Your task — In the entries below, find the line with "own) :: (if" and the line with "it may have"; give again those lines and every line between them, exactly.

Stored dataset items
+ + + +
-- ==== Sys2Proof/Machine/Ops.lean ====
section
/-!
DEFINITION. The named operations over streams, registers, home memory and address spaces: the one place where G0 is
hard-wired, where bytes are ordered, where an address is checked and translated, and where free values are taken.
-/

namespace Sys2Proof.Machine

/-! ## Streams -/

/-- A stream context. -/
def strm (s : State) (b : Bool) : Stream := if b then s.st1 else s.st0

/-- The machine with a stream context replaced. -/
def setStrm (s : State) (b : Bool) (c : Stream) : State := if b then { s with st1 := c } else { s with st0 := c }

/-- The stream for which the op acts. -/
def cur (s : State) : Stream := strm s s.sel

/-- The machine with the acting stream replaced. -/
def setCur (s : State) (c : Stream) : State := setStrm s s.sel c

/-- The acting stream changed by f. -/
def modCur (s : State) (f : Stream → Stream) : State := setCur s (f (cur s))

/-- The Grove changed by f. -/
def modGv (s : State) (f : Grove → Grove) : State := { s with gv := f s.gv }

/-- The device units changed by f. -/
def modDev (s : State) (f : Dev → Dev) : State := { s with dev := f s.dev }

/-- The stream holds a task (R59). -/
def hasTask (c : Stream) : Bool := c.status != .idle

/-! ## Registers -/

/-- G[n]; G0 reads zero (R62). -/
def gRead (c : Stream) (n : Nat) : Word := if n = 0 then 0 else rget 0 c.g n

/-- G[n] := v; a write to G0 is discarded (R62), and a write clears the register's lost mark (R444). -/
def gWrite (c : Stream) (n : Nat) (v : Word) : Stream :=
  if n = 0 then c else { c with g := rset 0 c.g n v, lostG := c.lostG.filter (fun x => x.1 != n) }

/-- The source register of an op: read before the issue (R231). -/
def gr (x : OpCtx) (r : Reg) : Word := gRead (cur x.rd) r.toNat

/-- The source register read as a number. -/
def grN (x : OpCtx) (r : Reg) : Nat := (gr x r).toNat

/-- The destination register of an op. -/
def setG (s : State) (r : Reg) (v : Word) : State := modCur s (fun c => gWrite c r.toNat v)

/-- A lane of the matrix register file. -/
def mrfLane (s : State) (row lane : Nat) : Lane := rget 0 s.gv.mrf (32 * row + lane)

/-- A lane written; the row's lost mark is cleared for the acting stream (R444). -/
def setLane (s : State) (row lane : Nat) (v : Lane) : State :=
  modGv s (fun g => { g with mrf := rset 0 g.mrf (32 * row + lane) v })

/-- A lane read as a number. -/
def laneN (s : State) (row lane : Nat) : Nat := (mrfLane s row lane).toNat

/-- A row as 32 lanes. -/
def mrfRow (s : State) (row : Nat) : List Lane := (List.range 32).map (mrfLane s row)

/-- The lanes of a row replaced. -/
def setRow (s : State) (row : Nat) (ls : List Lane) : State :=
  modGv s (fun g => { g with mrf := rsetAll 0 g.mrf (32 * row) (ls.take 32) })

/-! ## Stops -/

/-- An op that faults. -/
def faultWith (c : FCode) (cause : Nat := 0) (addr : Word := 0) : Except (Stop State) α :=
  .error (.fault { code := c, cause := cause, addr := addr })

/-- An op that waits and does nothing else. -/
def stallNow : Except (Stop State) α := .error (.stall id)

/-- An op that waits, the wait having an effect of its own. -/
def stallWith (f : State → State) : Except (Stop State) α := .error (.stall f)

/-- A check with the fault of its failure. -/
def need (b : Bool) (c : FCode) (cause : Nat := 0) (addr : Word := 0) : Except (Stop State) Unit :=
  if b then .ok () else faultWith c cause addr

/-- A condition that an op waits for. -/
def waitFor (b : Bool) : Except (Stop State) Unit := if b then .ok () else stallNow

/-- The next free choice of Config.l1Keeps. -/
def takeKeep (f : Nat → Bool) (s : State) : Bool × State := (f s.free, { s with free := s.free + 1 })

/-- The next free word. -/
def takeFree (s : State) : Word × State := (Config.freeWord s.free, { s with free := s.free + 1 })

/-! ## Launches, partitions and levels -/

/-- A launch slot. -/
def launchOf (s : State) (n : Nat) : Launch := rget {} s.dev.launches n

/-- A launch slot changed. -/
def modLaunch (s : State) (n : Nat) (f : Launch → Launch) : State :=
  modDev s (fun d => { d with launches := rmod {} d.launches n f })

/-- Word n of a launch's operator record (R469). -/
def opWord (l : Launch) (n : Nat) : Nat := (l.op.getD n 0).toNat

/-- The partition of the acting stream's task. -/
def partOf (s : State) (c : Stream) : Nat := (launchOf s c.launch).part

/-- Word w of entry p of the partition table (R521). -/
def ptw (s : State) (p w : Nat) : Nat := (rget 0 s.dev.ptab (16 * p + w)).toNat

/-- n lies in the share [base, base + count). -/
def inShare (n base cnt : Nat) : Bool := decide (base ≤ n) && decide (n < base + cnt)

/-- The shares of a partition (R521). -/
def asidShare (s : State) (p n : Nat) : Bool := inShare n (bits (ptw s p 2) 43 32) (bits (ptw s p 2) 12 0)
def handleShare (s : State) (p n : Nat) : Bool := inShare n (bits (ptw s p 3) 44 32) (bits (ptw s p 3) 13 0)
def slotShare (s : State) (p n : Nat) : Bool := inShare n (bits (ptw s p 4) 43 32) (bits (ptw s p 4) 12 0)
def queueShare (s : State) (p n : Nat) : Bool := inShare n (bits (ptw s p 5) 39 32) (bits (ptw s p 5) 8 0)
def gladeShare (s : State) (p g : Nat) : Bool := bit (ptw s p 0) g

/-- The Glade of a Grove (R11): 4 × (y div 4) + (x div 4). -/
def gladeOf (grove : Nat) : Nat := 4 * (grove / 64) + grove % 16 / 4

/-! ## Home memory (R121) -/

/-- What a byte of memory that nothing has written reads as. -/
def unlisted : Byte := 0

/-- The canonical form of a memory. -/
def Memory.wf (m : List Host.Cell) : Bool := rwf unlisted m

/-- One byte of device memory at home. -/
def devByte (s : State) (pa : Nat) : Byte := rget unlisted s.mem pa

/-- One byte of host memory. -/
def hostByte (s : State) (pa : Nat) : Byte := rget unlisted s.hmem pa

/-- One byte at home. -/
def homeByte (s : State) (sp : Space) (pa : Nat) : Byte := match sp with | .dev => devByte s pa | .host => hostByte s pa

/-- n bytes at home. -/
def homeBytes (s : State) (sp : Space) (pa : Nat) : Nat → List Byte
  | 0 => []
  | n + 1 => homeByte s sp pa :: homeBytes s sp (pa + 1) n

/-- A little-endian number of n bytes at home. -/
def homeNat (s : State) (sp : Space) (pa n : Nat) : Nat := leNat (homeBytes s sp pa n)

/-- A 64-bit word at home. -/
def homeWord (s : State) (sp : Space) (pa : Nat) : Word := BitVec.ofNat 64 (homeNat s sp pa 8)

/-- One byte written at home. -/
def putByte (s : State) (sp : Space) (pa : Nat) (b : Byte) : State :=
  match sp with
  | .dev => { s with mem := rset unlisted s.mem pa b }
  | .host => { s with hmem := rset unlisted s.hmem pa b }

/-- Bytes written at home, in ascending order. -/
def putBytesRaw (s : State) (sp : Space) (pa : Nat) : List Byte → State
  | [] => s
  | b :: r => putBytesRaw (putByte s sp pa b) sp (pa + 1) r

/-- The lines of 128 bytes that the LLC's 512 MiB hold at most (R10, R16). -/
def llcLines : Nat := 4194304

/-- The LLC takes a line of device memory that is read through a cached path, own where the Grove reads it; where it is full it
gives up another. A line that is only written is not taken (R500, R513). -/
def takeLine (own : Bool) (line : Nat) (s : State) : State :=
  if (line, true) ∈ s.llc || (line, own) ∈ s.llc then s
  else
    let l := s.llc.filter (fun e => e.1 != line)
    { s with llc := (line, own) :: (if l.length < llcLines then l else l.eraseIdx (Config.llcVictim s.now % llcLines)) }

/-- The LLC holds a line of device memory: one that it took for the Grove until it gives it up for another, one that it may have
taken for another agent by a free choice (R500, R515; DESIGN CHOICE, notes/assumptions/13.md and 88.md). -/
def llcHolds (s : State) (line : Nat) : Bool :=
  decide ((line, true) ∈ s.llc) || (decide ((line, false) ∈ s.llc) && Config.llcKeeps s.now line)

/-- The lines of 128 bytes that the L2 of a Glade, 2 MiB, holds at most (R16). -/
def l2Lines : Nat := 16384

/-- The L2 takes a line that is read through it; where it is full it gives up another. -/
def takeL2 (line : Nat) (s : State) : State :=
  if line ∈ s.l2 then s
  else { s with l2 := line :: (if s.l2.length < l2Lines then s.l2 else s.l2.eraseIdx (Config.l2Victim s.now % l2Lines)) }

/-- The L2 holds a line: one that it took, until it gives it up for another or another Glade's write drops it, a free choice (R121;
DESIGN CHOICE, notes/assumptions/89.md). -/
def l2Holds (s : State) (line : Nat) : Bool := decide (line ∈ s.l2) && Config.l2Keeps s.now line

/-- Bytes written at home as one write: a line of 128 bytes written whole is correctable again (R502). -/
def putBytes (s : State) (sp : Space) (pa : Nat) (bs : List Byte) : State :=
  let s := putBytesRaw s sp pa bs
  match sp with
  | .dev => { s with ue := s.ue.filter (fun l => !(decide (pa ≤ 128 * l) && decide (128 * l + 128 ≤ pa + bs.length))) }
  | .host => s

/-- A 64-bit word written at home. -/
def putWord (s : State) (sp : Space) (pa : Nat) (v : Word) : State := putBytes s sp pa (natLe 8 v.toNat)

/-- The stack, pseudo-channel, bank and row of a device address (R499). -/
def hbmPlace (pa : Nat) : Nat × Nat × Nat × Nat :=
  let g := pa / 2048
  (g % 8, g / 8 % 128, g / 1024 % 32, g / 1024 / 32)

/-- Some bank of HBM4E has a poisoned remap table, or some channel has failed. -/
def hbmHurt (s : State) : Bool := s.dev.hbm.any (fun x => x.2.failed || !x.2.poison.isEmpty)

/-- A 2 KiB granule that every read from the array finds uncorrectable: its bank's remap table is poisoned or its channel
has failed (R502, R506). -/
def granuleDead (s : State) (g : Nat) : Bool :=
  let (st, pc, bank, _) := hbmPlace (2048 * g)
  (rget {} s.dev.hbm (128 * st + pc)).poison.contains bank || (rget {} s.dev.hbm (128 * st + pc / 2 * 2)).failed

/-- A line of a device range lies in a dead granule and is not read from the LLC. -/
def deadIn (s : State) (pa n : Nat) : Bool :=
  hbmHurt s && (List.range ((pa + n - 1) / 128 + 1 - pa / 128)).any (fun k =>
    granuleDead s ((pa / 128 + k) / 16) && !llcHolds s (pa / 128 + k))

/-- Some line of a device range is marked uncorrectable (R502). -/
def lineUe (s : State) (sp : Space) (pa n : Nat) : Bool :=
  match sp with
  | .dev => s.ue.any (fun l => decide (pa < 128 * l + 128) && decide (128 * l < pa + n))
  | .host => false

/-- A read of a range as the array stands now is uncorrectable: a line of it is marked, or its bank or channel reads none (R502,
R506). -/
def ueIn (s : State) (sp : Space) (pa n : Nat) : Bool := lineUe s sp pa n || (decide (sp = .dev) && deadIn s pa n)

/-! ## Memory requests (R117, R500, R501) -/

/-- A request to home for lines of 128 bytes of device memory from a line on: one line, or the sixteen of a tile that path 0x3
fetches (R501); `want` are those whose bytes are wanted; l2 where the Glade's L2 may serve it and takes the line. Where no cache
holds them all, the array is accessed (R500). It takes the next number. -/
def askLines (l2 : Bool) (line n : Nat) (want : List Nat) (s : State) : State :=
  { s with reqs := s.reqs + 1, asked := s.asked ++ [{ id := s.reqs + 1, line := line, n := n, want := want, l2 := l2 }] }

/-- A request to home that reads no line of the array: host memory, or a store on its way. -/
def askOther (s : State) : State := askLines false 0 0 [] s

/-- A request to home for bytes inside one line, of either space. -/
def askThrough (l2 : Bool) (sp : Space) (pa : Nat) (s : State) : State :=
  match sp with
  | .dev => askLines l2 (pa / 128) 1 [pa / 128] s
  | .host => askOther s

/-- One that no L2 serves. -/
def askHome (sp : Space) (pa : Nat) (s : State) : State := askThrough false sp pa s

/-- A line of a request is in a cache that serves it. -/
def askHeld (s : State) (q : Ask) (line : Nat) : Bool := llcHolds s line || (q.l2 && l2Holds s line)

/-- Some line of a request is in no cache that serves it, so that the request accesses the array. -/
def reachesArray (s : State) (q : Ask) : Bool :=
  decide (128 * q.line < 0x8000000000) && (List.range q.n).any (fun k => !askHeld s q (q.line + k))

/-- The pseudo-channel's entry in which a device line's bank stands. -/
def linePc (s : State) (line : Nat) : Pc :=
  let (st, pc, _, _) := hbmPlace (128 * line)
  rget {} s.dev.hbm (128 * st + pc)

/-- A read of a device line for which no result waits is on its way: a fetch, a walk, a prefetch, an access of the device. -/
def lineAsked (s : State) (line : Nat) : Bool :=
  s.asked.any (fun q => q.n == 1 && q.line == line) || (linePc s line).wait.any (fun q => q.own && q.take.contains line) ||
  (match (linePc s line).replay with | some q => q.own && q.take.contains line | none => false)

/-- A device line read at home for which no result waits: it is asked for where no cache holds it (R500). -/
def touchThrough (l2 : Bool) (line : Nat) (s : State) : State :=
  let q : Ask := { line := line, n := 1, want := [line], l2 := l2 }
  if askHeld s q line then (if l2 then takeL2 line s else s)
  else if lineAsked s line then s
  else { s with asked := s.asked ++ [q] }

/-- One that no L2 serves. -/
def touchLine (line : Nat) (s : State) : State := touchThrough false line s

/-- The lines of a range of home so read. -/
def touchHome (sp : Space) (pa n : Nat) (s : State) : State :=
  match sp with
  | .dev => (List.range ((pa + n - 1) / 128 + 1 - pa / 128)).foldl (fun s k => touchLine (pa / 128 + k) s) s
  | .host => s

/-- The numbers of the requests made between two states. -/
def asksSince (s t : State) : List Nat := (List.range (t.reqs - s.reqs)).map (fun k => s.reqs + 1 + k)

/-- A request has been served (R505, R514). -/
def askServed (s : State) (id : Nat) : Bool :=
  s.asked.all (fun q => q.id != id) &&
  s.dev.hbm.all (fun x => x.2.wait.all (fun r => r.id != id) && (match x.2.replay with | some r => r.id != id | none => true))

/-- A stream's requests that are not served: those that its results wait for, those of its next issue, those that nothing waits for
(R117). -/
def asksOut (s : State) (c : Stream) : Nat :=
  c.pend.foldl (fun n p => n + p.asks.length) 0 + (((c.hand.filter (fun h => !askServed s h.id)).map (·.grp)).eraseDups).length +
  (c.loose.filter (fun r => !r.all (askServed s))).length

/-- The lines of published stores that still wait for a job, of those that p selects: drains of the write buffer that are
outstanding (R117, R127). -/
def drains (p : BufByte → Bool) (s : State) : Nat :=
  (((s.gv.wbuf.filter (fun e => e.pub && p e)).map (fun e => e.pa / 128)).eraseDups).length

/-- A stream's outstanding requests, its drains among them (R117). -/
def outstanding (s : State) (c : Stream) : Nat := asksOut s c + drains (fun e => e.task == c.task) s

/-- The Grove's outstanding requests (R117). -/
def groveOut (s : State) : Nat :=
  asksOut s s.st0 + asksOut s s.st1 + s.gv.heldTasks.foldl (fun k c => k + asksOut s c) 0 + drains (fun _ => true) s

/-- n more requests of stream context c would exceed a limit of R117. -/
def tooManyFor (s : State) (c : Stream) (n : Nat) : Bool :=
  n != 0 && (decide (outstanding s c + n > 1280) || decide (groveOut s + n > 1536))

/-- n more requests of the acting stream would exceed a limit of R117. -/
def tooMany (s : State) (n : Nat) : Bool := tooManyFor s (cur s) n

/-- The drains of the write buffer exceed a limit of R117. -/
def overDrained (s : State) : Bool :=
  decide (groveOut s > 1536) || [s.st0, s.st1].any (fun c => hasTask c && decide (outstanding s c > 1280))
+ + + +
Task solution —
    { s with llc := (line, own) :: (if l.length < llcLines then l else l.eraseIdx (Config.llcVictim s.now % llcLines)) }

/-- The LLC holds a line of device memory: one that it took for the Grove until it gives it up for another, one that it may have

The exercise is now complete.